structure State where
  /-- commands waiting, first in, first out -/
  pending : List Instr
  /-- time-base ticks since reset -/
  ticks : Nat
  /-- the model's own counter: free values drawn so far -/
  fresh : Nat
  /-- register words by address; an unlisted one holds its reset value (`resetWord`) -/
  regs : Tab Word
  /-- 48-bit counters, by the address of the low word -/
  wide : Tab Wide
  /-- flags raised in the command being run, by status register; empty between commands -/
  evt : Tab Word
  out : List Out
  spi : Spi
  guards : Tab Guard
  clk : Clk
  flt : Flt
  boot : Boot
  sems : Tab Sem
  pwr : Pwr
  pads : Pads
  ntm : Ntm
  hrd : Hrd
  arb : Arb
  pods : Tab Pod
  dsf : Dsf
  act : Act
  lsc : Lsc
  usq : Usq
  ubt : Tab UbtCh
  twn : Twn
  /-- frames that wait for their first pass, oldest first -/
  arrivals : List PktIn
  ports : Tab HostPort
  cls : Cls
  hsk : Hsk
  shell : Shell
  deriving DecidableEq, Repr

/-! ## What a table's unlisted entry is -/

def Prof.reset : Prof := ⟨none, none, []⟩

def Pod.reset : Pod :=
  { calBusy := false, calPass := false, calSprout := false, restarting := false, decoding := [], current := none
    predicted := none, acquiring := true, missRun := 0, dacOut := 0x200, cdcNext := none, scanning := false
    losInd := false, eqSeed := none, eqHeld := none, rxProf := [], txProf := [], loops := [], sense := false }

def Window.reset : Window := ⟨0, true, false, 0, 0, 0⟩

def Bin.empty (day : Bool) : Bin :=
  { start := 0, valid := false, jump := false, holdover := false, unset := false, partialBin := false, final := false
    day := day, corr := 0, uncor := 0, es := 0, ses := 0, uas := 0, defectS := [], abandon := 0, reorderDrop := 0
    authFail := 0 }

/-- A bin in progress from reset: network time was never set and the channel is off. -/
def Bin.first (day : Bool) : Bin := { Bin.empty day with valid := true, unset := true, partialBin := true }

def DsfCh.reset : DsfCh :=
  { fa := .hunt, cands := [], misses := 0, mf := .hunt, mfCand := none, mfCount := 0, blockCount := 0, block0 := 0, checked := none, block0Mark := 0, block0Tick := 0
    lastMark := none, noMark := 0, markRun := 0, hdrDone := false, lastHdr := none, lastTx := false, pvec := none
    pvecNext := none, skipRest := false, defects := 4, deg := .reset, ffr := .reset, lok := .reset, lokFails := []
    secCw := 0, secBad := 0, secDefects := 0, run := [], unavailable := false, cur15 := Bin.first false
    cur24 := Bin.first true, hist15 := [], hist24 := [], frameMarks := [], skewRun := [], skewFrame := 0
    skewReady := false, skew := 0, skewRange := false, admitted := false, asleep := false }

§ §

- **Directions**: How many lines in the entries contain the string "reset"? Give the number only.

- **Finished exercise**: 8